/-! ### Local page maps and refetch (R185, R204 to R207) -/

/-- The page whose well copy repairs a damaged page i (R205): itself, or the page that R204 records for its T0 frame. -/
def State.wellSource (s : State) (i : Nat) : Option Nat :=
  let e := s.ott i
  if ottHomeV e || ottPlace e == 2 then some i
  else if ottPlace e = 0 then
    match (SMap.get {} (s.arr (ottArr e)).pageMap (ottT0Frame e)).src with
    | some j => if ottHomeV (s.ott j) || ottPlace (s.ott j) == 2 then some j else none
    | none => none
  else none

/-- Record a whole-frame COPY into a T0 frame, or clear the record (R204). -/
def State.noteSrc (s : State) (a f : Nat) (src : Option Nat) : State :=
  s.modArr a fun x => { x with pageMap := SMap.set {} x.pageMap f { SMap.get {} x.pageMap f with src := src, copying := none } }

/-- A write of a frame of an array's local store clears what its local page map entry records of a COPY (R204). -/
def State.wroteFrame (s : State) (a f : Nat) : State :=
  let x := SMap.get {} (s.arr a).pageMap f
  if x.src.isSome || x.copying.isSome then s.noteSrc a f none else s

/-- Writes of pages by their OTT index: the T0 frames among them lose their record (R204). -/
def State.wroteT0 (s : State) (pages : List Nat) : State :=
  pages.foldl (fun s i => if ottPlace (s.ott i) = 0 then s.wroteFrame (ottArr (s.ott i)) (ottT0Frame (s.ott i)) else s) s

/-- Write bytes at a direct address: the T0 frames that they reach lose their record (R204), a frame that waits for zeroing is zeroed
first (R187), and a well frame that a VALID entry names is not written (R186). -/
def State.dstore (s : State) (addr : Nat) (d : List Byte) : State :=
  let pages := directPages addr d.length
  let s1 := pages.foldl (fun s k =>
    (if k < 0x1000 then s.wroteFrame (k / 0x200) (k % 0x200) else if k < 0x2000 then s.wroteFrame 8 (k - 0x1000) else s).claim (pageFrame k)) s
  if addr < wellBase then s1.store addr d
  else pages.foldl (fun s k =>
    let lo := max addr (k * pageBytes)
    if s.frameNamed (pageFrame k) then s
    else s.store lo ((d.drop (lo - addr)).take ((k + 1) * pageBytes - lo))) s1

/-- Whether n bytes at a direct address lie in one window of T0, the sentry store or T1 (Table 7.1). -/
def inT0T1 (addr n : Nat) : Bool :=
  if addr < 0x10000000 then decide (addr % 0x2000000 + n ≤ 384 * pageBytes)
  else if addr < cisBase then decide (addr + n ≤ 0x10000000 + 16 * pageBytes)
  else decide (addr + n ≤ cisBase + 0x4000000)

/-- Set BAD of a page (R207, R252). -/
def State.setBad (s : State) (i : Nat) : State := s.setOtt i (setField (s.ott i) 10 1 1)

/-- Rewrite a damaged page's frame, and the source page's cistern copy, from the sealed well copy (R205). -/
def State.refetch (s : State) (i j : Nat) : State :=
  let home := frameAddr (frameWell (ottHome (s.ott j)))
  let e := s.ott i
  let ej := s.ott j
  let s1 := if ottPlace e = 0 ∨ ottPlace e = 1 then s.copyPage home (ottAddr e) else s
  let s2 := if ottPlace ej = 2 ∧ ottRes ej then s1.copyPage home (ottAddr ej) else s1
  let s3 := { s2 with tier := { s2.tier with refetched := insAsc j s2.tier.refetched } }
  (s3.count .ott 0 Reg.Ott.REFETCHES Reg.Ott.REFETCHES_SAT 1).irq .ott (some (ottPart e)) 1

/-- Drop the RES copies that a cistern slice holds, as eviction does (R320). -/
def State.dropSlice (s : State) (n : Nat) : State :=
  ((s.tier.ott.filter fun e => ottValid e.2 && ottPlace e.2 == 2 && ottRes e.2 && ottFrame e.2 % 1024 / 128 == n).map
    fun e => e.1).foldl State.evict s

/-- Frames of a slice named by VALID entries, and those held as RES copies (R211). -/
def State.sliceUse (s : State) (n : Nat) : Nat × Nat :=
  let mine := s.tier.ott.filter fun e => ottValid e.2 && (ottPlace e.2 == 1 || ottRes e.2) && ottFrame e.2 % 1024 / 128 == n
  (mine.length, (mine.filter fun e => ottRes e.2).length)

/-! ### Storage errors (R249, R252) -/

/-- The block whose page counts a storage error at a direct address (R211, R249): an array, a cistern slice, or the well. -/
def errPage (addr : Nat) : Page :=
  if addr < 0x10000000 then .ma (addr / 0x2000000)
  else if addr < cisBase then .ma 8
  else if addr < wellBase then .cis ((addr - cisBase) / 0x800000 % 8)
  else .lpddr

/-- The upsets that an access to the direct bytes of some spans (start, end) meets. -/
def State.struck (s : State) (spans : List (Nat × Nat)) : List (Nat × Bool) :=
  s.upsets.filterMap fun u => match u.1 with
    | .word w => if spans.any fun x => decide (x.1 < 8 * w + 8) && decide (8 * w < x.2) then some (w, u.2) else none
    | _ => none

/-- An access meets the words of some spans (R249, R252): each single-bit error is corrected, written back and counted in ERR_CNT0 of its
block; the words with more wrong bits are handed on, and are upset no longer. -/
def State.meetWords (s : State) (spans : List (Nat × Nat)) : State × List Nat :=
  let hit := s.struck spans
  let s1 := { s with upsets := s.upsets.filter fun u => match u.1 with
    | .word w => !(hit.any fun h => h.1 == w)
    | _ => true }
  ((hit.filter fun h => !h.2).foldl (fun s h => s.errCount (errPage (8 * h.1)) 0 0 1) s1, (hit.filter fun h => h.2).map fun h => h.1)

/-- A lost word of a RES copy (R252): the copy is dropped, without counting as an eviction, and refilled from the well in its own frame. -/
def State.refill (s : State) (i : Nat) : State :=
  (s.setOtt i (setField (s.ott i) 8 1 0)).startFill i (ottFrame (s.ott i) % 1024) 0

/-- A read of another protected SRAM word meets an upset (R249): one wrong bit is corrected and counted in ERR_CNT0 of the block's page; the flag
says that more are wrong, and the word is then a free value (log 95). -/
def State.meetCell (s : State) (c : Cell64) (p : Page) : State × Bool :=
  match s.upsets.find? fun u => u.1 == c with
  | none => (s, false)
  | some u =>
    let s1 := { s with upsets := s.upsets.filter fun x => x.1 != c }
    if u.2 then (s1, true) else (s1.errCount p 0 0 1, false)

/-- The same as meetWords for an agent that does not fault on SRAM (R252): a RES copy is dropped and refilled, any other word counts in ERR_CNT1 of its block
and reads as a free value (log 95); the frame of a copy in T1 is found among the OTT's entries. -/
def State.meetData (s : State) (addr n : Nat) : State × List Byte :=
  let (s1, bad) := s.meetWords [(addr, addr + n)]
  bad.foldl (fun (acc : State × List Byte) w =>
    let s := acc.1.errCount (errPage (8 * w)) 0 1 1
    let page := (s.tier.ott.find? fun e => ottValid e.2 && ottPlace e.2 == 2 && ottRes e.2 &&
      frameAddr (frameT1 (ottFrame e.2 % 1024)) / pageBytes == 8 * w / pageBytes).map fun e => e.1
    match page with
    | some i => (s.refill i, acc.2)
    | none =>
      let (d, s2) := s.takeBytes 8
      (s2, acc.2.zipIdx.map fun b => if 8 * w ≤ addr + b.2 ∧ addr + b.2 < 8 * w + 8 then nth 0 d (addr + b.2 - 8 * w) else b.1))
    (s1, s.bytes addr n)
...
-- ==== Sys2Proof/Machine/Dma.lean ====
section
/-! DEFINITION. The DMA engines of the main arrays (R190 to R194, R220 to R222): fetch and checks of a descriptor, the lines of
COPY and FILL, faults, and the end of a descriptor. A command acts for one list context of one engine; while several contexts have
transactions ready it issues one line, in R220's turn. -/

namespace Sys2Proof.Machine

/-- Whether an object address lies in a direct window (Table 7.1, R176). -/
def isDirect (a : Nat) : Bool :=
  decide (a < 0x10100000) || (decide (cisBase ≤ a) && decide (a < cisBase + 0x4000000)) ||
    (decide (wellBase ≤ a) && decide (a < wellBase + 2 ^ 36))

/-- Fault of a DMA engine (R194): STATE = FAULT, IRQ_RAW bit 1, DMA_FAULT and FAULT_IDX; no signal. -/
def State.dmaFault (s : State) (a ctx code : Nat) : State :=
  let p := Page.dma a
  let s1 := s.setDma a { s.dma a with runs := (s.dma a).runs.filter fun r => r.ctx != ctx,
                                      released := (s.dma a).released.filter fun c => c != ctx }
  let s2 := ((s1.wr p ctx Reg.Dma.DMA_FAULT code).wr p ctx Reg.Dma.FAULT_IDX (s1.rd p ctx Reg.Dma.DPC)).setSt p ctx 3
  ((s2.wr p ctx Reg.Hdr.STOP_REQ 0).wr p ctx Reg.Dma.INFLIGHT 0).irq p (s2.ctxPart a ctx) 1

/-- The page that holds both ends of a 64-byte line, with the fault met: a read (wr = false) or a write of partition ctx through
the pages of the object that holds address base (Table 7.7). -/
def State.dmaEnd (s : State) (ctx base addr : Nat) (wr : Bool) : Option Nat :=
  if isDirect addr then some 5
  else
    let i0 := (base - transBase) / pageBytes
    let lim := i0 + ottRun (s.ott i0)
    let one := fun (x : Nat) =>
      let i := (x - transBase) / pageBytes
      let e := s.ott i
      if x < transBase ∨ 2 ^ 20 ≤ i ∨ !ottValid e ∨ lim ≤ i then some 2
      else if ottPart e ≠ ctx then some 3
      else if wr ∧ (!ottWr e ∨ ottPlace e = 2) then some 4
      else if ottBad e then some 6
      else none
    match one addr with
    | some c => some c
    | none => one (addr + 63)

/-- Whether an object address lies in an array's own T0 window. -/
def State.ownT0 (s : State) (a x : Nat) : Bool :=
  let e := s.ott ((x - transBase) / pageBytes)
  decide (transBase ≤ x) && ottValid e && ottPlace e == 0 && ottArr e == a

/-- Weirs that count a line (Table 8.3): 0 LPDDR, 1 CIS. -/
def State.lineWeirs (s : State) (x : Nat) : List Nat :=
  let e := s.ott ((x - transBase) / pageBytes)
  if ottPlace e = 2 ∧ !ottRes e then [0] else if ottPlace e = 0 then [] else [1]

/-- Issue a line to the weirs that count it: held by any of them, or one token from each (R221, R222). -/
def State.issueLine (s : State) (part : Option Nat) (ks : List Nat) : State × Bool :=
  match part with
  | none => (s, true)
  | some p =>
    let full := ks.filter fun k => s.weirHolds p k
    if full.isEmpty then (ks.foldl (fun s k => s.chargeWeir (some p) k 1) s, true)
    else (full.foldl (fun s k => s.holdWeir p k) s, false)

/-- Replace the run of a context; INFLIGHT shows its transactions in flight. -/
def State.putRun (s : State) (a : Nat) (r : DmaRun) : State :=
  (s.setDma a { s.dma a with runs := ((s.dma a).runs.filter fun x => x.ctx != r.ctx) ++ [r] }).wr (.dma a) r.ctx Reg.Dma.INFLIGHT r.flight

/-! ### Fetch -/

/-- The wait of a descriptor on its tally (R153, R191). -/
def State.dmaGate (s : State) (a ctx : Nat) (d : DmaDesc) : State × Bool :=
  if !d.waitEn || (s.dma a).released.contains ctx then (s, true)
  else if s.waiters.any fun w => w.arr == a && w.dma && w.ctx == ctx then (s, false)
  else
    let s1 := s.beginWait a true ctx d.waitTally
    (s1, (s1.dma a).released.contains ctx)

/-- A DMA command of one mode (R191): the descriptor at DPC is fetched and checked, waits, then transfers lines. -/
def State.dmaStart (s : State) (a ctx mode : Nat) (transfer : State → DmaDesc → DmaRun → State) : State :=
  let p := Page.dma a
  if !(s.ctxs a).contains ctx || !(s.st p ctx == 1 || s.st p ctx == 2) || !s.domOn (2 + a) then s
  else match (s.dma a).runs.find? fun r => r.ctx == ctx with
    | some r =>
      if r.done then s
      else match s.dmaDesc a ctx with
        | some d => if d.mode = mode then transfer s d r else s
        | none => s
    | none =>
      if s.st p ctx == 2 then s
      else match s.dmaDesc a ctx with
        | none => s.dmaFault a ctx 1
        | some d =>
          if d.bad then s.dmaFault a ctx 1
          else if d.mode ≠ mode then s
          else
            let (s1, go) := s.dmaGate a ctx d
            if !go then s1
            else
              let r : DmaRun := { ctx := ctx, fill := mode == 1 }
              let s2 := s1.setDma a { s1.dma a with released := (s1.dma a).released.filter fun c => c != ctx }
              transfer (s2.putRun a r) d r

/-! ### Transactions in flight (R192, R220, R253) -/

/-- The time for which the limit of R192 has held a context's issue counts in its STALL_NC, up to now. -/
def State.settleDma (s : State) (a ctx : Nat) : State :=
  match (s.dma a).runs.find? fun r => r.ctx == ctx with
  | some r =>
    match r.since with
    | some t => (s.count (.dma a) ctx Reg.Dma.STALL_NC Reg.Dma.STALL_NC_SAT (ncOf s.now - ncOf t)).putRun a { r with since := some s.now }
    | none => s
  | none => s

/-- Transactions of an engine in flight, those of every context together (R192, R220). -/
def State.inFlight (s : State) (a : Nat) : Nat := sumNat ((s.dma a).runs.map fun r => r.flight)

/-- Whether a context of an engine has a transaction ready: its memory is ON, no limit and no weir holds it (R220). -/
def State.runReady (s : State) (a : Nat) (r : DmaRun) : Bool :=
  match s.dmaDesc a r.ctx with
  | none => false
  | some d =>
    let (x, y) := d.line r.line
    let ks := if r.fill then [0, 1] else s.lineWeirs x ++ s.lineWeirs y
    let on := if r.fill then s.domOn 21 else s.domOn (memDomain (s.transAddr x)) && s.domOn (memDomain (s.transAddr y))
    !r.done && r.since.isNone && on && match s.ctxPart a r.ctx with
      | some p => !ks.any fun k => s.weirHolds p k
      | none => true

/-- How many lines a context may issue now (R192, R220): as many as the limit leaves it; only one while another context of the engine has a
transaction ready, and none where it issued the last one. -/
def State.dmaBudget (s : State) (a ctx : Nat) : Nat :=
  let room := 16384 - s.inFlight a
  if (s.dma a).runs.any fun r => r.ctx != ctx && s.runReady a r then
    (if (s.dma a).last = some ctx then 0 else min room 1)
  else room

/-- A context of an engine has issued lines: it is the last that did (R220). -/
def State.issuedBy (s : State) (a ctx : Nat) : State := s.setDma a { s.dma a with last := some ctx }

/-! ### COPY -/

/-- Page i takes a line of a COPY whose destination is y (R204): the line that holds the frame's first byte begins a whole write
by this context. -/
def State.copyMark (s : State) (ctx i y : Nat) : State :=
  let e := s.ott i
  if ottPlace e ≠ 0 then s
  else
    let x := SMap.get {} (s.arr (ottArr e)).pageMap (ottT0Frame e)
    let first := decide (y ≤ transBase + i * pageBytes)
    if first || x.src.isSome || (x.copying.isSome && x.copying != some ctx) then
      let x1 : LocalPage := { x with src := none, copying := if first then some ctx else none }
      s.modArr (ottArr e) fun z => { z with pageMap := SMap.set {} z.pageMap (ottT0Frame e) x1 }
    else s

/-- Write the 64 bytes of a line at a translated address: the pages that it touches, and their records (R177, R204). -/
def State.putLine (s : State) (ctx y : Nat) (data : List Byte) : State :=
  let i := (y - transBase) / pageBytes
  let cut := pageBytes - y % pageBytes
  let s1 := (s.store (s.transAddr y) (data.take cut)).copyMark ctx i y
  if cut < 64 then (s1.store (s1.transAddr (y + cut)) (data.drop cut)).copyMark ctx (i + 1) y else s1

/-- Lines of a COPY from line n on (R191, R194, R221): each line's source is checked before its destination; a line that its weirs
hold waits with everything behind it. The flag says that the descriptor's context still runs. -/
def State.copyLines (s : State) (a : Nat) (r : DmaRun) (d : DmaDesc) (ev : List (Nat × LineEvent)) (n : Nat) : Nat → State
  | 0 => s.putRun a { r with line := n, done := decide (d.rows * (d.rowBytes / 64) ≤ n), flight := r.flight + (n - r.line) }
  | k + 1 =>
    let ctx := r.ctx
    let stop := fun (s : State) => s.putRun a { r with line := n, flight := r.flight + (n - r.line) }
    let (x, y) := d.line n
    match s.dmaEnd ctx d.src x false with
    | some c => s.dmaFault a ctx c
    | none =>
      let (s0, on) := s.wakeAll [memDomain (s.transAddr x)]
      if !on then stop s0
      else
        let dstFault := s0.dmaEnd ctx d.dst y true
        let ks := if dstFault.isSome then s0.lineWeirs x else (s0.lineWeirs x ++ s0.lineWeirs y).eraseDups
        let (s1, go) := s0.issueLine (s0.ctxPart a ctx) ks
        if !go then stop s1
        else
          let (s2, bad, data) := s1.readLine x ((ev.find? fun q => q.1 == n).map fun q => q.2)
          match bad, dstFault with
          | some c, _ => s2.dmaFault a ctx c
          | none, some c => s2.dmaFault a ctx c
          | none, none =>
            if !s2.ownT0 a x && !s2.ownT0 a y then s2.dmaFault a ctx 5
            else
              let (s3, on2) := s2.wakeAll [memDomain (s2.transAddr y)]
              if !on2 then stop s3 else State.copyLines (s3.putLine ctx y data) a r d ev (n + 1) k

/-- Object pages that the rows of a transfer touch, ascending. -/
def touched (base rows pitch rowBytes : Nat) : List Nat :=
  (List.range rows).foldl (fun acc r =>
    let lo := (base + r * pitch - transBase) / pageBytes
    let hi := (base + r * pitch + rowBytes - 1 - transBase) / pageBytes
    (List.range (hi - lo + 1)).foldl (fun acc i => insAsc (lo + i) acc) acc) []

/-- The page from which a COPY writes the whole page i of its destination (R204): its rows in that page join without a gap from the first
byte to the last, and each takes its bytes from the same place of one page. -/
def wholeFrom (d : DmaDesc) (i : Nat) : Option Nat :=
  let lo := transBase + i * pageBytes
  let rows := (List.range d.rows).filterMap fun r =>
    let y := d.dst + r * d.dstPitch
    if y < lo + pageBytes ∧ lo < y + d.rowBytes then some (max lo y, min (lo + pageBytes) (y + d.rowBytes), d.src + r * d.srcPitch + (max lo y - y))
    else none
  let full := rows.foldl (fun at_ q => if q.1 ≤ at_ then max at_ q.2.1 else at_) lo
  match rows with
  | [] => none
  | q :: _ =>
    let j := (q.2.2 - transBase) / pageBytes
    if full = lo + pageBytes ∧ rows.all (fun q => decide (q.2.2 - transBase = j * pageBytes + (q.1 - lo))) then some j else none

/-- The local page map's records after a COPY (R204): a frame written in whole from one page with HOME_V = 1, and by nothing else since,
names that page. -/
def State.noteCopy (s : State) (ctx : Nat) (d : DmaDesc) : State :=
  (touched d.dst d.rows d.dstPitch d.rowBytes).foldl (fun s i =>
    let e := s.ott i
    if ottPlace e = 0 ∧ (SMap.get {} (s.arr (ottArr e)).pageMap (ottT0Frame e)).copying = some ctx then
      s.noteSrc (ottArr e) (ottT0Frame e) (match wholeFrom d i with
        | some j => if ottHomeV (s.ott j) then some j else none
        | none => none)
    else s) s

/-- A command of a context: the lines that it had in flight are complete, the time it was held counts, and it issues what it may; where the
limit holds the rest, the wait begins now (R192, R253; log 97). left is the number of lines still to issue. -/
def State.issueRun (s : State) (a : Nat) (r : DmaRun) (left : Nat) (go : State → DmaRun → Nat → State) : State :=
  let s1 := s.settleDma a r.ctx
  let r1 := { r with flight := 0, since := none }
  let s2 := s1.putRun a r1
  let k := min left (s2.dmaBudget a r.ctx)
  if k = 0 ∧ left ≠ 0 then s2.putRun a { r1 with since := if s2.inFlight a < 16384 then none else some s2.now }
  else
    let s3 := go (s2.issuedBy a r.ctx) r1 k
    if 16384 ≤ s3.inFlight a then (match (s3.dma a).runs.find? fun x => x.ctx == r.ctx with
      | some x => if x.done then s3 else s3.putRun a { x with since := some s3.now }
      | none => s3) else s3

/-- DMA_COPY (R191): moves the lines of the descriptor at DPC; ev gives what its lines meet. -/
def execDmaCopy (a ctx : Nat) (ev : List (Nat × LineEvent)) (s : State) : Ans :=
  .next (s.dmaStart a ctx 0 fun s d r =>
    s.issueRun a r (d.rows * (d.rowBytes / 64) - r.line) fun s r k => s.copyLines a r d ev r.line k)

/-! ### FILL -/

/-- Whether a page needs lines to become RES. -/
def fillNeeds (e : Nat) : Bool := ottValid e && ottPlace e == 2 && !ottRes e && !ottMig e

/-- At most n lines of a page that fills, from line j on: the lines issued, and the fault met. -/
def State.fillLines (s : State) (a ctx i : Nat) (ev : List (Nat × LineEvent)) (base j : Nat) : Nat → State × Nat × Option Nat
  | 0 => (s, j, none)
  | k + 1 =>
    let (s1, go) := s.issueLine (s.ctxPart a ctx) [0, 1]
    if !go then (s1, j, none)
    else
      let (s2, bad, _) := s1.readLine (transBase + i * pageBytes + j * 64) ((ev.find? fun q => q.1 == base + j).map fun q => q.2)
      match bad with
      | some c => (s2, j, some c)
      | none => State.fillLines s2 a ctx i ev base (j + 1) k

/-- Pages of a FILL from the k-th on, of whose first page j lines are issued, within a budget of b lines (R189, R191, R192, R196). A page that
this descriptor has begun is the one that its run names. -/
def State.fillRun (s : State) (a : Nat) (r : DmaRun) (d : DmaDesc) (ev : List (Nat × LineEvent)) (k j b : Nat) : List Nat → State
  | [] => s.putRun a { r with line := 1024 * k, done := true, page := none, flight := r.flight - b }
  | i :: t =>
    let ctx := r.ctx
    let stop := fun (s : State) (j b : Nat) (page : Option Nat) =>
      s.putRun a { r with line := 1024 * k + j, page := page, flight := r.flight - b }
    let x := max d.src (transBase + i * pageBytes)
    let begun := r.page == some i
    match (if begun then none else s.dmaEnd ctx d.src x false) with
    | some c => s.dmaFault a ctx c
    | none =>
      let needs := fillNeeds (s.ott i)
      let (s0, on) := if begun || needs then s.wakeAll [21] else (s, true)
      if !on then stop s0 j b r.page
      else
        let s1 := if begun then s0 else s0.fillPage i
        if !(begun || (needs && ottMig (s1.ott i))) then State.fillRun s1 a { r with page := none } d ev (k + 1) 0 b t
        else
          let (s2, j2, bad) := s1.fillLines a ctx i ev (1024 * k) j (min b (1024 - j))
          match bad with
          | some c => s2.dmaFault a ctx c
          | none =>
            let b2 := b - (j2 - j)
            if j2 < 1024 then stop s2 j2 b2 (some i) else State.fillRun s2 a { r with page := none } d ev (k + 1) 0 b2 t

### EXERCISE
Which lines above run from the one containing "copy (R205). -/" to the one containing "let mine := s.tier.ott.filter"? Give them again exactly, both ends included.

### OUTPUT
/-- Rewrite a damaged page's frame, and the source page's cistern copy, from the sealed well copy (R205). -/
def State.refetch (s : State) (i j : Nat) : State :=
  let home := frameAddr (frameWell (ottHome (s.ott j)))
  let e := s.ott i
  let ej := s.ott j
  let s1 := if ottPlace e = 0 ∨ ottPlace e = 1 then s.copyPage home (ottAddr e) else s
  let s2 := if ottPlace ej = 2 ∧ ottRes ej then s1.copyPage home (ottAddr ej) else s1
  let s3 := { s2 with tier := { s2.tier with refetched := insAsc j s2.tier.refetched } }
  (s3.count .ott 0 Reg.Ott.REFETCHES Reg.Ott.REFETCHES_SAT 1).irq .ott (some (ottPart e)) 1

/-- Drop the RES copies that a cistern slice holds, as eviction does (R320). -/
def State.dropSlice (s : State) (n : Nat) : State :=
  ((s.tier.ott.filter fun e => ottValid e.2 && ottPlace e.2 == 2 && ottRes e.2 && ottFrame e.2 % 1024 / 128 == n).map
    fun e => e.1).foldl State.evict s

/-- Frames of a slice named by VALID entries, and those held as RES copies (R211). -/
def State.sliceUse (s : State) (n : Nat) : Nat × Nat :=
  let mine := s.tier.ott.filter fun e => ottValid e.2 && (ottPlace e.2 == 1 || ottRes e.2) && ottFrame e.2 % 1024 / 128 == n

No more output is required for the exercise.